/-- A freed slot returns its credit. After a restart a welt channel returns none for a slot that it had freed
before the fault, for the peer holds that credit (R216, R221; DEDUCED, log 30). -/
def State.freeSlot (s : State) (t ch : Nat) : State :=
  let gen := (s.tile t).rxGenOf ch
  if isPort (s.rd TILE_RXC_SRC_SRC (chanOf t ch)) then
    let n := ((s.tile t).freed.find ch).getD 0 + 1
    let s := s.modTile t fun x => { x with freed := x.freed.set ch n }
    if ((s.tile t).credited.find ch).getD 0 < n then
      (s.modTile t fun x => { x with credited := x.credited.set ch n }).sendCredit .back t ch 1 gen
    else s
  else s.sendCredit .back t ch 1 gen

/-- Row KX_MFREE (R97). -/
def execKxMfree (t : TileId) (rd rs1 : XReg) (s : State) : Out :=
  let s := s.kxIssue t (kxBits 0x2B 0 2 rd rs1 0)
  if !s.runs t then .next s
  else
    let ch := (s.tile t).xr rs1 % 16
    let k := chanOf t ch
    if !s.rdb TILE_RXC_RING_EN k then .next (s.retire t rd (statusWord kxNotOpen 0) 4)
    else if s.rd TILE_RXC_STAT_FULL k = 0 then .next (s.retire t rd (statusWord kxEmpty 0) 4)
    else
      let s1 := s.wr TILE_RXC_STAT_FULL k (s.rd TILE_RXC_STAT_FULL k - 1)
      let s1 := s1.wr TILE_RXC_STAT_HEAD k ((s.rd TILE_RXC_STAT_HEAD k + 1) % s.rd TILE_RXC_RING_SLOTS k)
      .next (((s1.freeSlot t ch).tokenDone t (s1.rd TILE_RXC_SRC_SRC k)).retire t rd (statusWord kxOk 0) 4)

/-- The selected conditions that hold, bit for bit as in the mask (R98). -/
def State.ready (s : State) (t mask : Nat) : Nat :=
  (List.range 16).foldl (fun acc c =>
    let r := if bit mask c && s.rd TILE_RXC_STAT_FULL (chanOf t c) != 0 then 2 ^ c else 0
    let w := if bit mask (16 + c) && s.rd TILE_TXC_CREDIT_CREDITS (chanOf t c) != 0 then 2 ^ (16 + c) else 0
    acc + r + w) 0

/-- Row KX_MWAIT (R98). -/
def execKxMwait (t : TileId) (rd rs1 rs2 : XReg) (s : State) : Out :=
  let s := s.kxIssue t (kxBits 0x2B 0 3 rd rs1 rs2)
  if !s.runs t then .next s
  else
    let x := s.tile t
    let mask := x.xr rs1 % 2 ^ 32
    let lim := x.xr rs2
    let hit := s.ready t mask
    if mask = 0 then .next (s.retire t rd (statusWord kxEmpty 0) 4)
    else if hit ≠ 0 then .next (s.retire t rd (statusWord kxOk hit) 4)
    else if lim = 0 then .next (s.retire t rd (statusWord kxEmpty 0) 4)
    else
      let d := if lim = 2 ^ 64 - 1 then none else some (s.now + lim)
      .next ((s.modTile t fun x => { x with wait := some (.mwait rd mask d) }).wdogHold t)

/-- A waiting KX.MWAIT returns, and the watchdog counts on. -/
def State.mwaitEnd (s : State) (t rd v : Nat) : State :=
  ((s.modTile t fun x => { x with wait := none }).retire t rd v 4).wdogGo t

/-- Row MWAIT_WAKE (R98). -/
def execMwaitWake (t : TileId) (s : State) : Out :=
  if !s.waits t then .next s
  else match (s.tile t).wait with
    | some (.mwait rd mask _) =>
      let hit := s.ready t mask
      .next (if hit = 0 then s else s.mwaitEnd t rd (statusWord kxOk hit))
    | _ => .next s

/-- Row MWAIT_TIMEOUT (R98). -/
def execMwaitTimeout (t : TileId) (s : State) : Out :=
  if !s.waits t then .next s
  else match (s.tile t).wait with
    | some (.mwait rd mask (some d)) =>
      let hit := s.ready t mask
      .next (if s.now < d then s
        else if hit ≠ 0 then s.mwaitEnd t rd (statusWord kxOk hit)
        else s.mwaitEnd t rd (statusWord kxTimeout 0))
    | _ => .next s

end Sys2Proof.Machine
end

********************

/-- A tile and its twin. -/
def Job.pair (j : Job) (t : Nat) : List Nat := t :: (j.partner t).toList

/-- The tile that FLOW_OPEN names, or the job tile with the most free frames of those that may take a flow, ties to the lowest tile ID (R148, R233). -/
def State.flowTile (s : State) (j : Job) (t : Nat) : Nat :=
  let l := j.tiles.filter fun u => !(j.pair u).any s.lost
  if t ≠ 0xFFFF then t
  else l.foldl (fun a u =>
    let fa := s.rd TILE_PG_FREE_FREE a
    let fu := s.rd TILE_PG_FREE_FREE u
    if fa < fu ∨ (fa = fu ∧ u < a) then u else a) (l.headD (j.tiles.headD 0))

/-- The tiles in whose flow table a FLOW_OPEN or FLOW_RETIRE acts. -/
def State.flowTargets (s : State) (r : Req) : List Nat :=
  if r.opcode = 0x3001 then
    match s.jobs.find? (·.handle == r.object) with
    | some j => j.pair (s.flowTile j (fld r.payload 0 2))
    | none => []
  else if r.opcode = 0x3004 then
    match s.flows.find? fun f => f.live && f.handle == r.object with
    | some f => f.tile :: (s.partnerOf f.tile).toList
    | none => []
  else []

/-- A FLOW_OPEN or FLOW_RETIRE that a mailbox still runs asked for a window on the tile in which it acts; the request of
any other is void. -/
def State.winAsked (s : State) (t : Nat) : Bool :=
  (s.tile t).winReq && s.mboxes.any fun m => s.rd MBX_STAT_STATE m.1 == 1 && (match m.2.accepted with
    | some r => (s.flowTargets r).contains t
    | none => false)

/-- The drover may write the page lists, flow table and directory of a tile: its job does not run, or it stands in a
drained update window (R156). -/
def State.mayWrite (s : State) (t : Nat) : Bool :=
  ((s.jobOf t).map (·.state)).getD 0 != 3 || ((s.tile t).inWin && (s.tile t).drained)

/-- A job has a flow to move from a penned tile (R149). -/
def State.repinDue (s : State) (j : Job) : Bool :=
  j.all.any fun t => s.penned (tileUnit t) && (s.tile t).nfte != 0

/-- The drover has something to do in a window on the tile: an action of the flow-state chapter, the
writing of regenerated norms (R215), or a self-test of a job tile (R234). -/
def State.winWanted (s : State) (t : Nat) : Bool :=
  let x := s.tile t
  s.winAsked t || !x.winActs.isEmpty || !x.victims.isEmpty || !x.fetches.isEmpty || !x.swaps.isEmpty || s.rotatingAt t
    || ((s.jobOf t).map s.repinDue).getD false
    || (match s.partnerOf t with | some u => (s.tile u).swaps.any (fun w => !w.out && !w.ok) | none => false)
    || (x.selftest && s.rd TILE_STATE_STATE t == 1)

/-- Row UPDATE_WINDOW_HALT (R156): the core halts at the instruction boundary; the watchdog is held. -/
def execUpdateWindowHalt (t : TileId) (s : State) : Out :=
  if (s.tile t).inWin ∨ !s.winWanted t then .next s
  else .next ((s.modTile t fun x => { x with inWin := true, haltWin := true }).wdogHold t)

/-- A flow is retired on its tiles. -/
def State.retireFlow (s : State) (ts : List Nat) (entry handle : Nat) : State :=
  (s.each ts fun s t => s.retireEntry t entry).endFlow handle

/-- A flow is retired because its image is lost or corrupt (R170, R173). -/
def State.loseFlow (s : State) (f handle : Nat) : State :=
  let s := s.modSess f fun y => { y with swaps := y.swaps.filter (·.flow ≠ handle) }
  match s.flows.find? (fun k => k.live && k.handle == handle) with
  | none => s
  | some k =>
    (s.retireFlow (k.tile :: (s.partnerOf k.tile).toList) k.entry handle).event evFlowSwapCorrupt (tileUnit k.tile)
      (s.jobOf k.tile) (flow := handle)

********************

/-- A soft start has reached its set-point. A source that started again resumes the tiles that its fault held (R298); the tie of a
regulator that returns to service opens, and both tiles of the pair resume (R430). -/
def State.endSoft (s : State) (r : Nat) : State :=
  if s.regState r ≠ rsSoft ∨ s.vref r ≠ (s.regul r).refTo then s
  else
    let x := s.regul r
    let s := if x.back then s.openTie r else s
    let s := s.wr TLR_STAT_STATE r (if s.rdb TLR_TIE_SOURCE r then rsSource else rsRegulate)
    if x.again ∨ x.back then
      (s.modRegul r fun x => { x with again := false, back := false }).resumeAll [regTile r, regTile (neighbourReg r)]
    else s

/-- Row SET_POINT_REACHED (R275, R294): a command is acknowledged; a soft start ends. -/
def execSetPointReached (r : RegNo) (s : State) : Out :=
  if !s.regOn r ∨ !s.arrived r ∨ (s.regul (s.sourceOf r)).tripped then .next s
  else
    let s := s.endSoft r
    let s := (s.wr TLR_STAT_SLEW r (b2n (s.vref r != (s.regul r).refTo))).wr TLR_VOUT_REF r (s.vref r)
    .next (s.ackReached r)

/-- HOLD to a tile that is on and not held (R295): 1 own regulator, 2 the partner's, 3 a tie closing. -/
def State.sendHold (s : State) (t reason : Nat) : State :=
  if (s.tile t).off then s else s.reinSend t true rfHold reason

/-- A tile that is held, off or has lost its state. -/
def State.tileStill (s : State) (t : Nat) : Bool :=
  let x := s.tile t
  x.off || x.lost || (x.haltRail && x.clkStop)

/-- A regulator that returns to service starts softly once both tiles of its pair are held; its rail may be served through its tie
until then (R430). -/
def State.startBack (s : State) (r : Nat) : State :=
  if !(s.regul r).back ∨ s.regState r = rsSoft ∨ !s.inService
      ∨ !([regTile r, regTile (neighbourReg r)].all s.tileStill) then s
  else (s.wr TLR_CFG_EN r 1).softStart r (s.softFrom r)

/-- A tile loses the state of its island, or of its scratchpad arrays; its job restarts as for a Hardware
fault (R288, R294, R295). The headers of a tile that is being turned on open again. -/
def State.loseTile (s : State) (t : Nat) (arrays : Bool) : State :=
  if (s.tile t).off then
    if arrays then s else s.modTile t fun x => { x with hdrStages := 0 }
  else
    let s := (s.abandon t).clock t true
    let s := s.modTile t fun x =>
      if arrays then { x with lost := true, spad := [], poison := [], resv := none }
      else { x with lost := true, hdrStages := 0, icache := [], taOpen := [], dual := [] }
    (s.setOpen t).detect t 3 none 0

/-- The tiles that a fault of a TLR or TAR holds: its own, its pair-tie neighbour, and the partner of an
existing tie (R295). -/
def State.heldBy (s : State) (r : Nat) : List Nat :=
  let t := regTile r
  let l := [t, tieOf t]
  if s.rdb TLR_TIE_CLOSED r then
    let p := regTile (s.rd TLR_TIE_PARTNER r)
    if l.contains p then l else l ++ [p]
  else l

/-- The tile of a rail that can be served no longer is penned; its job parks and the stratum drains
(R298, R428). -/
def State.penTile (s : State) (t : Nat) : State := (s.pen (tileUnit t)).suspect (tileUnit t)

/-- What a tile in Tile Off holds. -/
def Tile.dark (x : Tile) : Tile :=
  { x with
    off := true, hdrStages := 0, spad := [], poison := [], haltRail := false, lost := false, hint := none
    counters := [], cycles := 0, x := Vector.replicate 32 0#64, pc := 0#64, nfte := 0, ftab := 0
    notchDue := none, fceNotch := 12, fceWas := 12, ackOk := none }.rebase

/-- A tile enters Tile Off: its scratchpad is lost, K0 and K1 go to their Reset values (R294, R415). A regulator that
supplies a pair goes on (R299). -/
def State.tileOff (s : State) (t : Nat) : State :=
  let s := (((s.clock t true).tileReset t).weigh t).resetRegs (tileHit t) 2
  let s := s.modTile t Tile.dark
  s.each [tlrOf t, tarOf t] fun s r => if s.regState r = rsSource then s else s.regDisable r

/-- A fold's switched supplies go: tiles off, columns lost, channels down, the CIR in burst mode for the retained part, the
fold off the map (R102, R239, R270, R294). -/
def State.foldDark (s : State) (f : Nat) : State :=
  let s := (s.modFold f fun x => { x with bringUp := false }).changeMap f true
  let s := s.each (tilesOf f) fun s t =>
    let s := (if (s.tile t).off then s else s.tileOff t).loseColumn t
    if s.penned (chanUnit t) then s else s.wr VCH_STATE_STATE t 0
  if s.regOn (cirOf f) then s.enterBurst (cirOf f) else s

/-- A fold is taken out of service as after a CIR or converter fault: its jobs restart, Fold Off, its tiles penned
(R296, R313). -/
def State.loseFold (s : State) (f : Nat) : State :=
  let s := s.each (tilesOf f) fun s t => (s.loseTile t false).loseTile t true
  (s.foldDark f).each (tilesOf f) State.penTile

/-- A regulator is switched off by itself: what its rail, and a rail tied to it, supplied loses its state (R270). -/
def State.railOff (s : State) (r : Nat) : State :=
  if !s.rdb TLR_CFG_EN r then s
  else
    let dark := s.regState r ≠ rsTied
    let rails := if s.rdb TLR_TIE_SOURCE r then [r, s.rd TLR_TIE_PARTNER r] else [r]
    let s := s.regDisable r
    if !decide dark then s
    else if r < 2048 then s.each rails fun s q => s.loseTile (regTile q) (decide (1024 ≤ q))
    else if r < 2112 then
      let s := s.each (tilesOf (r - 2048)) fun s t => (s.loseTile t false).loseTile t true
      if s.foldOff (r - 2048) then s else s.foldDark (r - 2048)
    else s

********************

Problem description: Out of the material above, output word for word the line with "lost := true, hdrStages", the line with "existing tie (R295). -/", and all lines between them, with nothing else.

Exercise solution:
      else { x with lost := true, hdrStages := 0, icache := [], taOpen := [], dual := [] }
    (s.setOpen t).detect t 3 none 0

/-- The tiles that a fault of a TLR or TAR holds: its own, its pair-tie neighbour, and the partner of an
existing tie (R295). -/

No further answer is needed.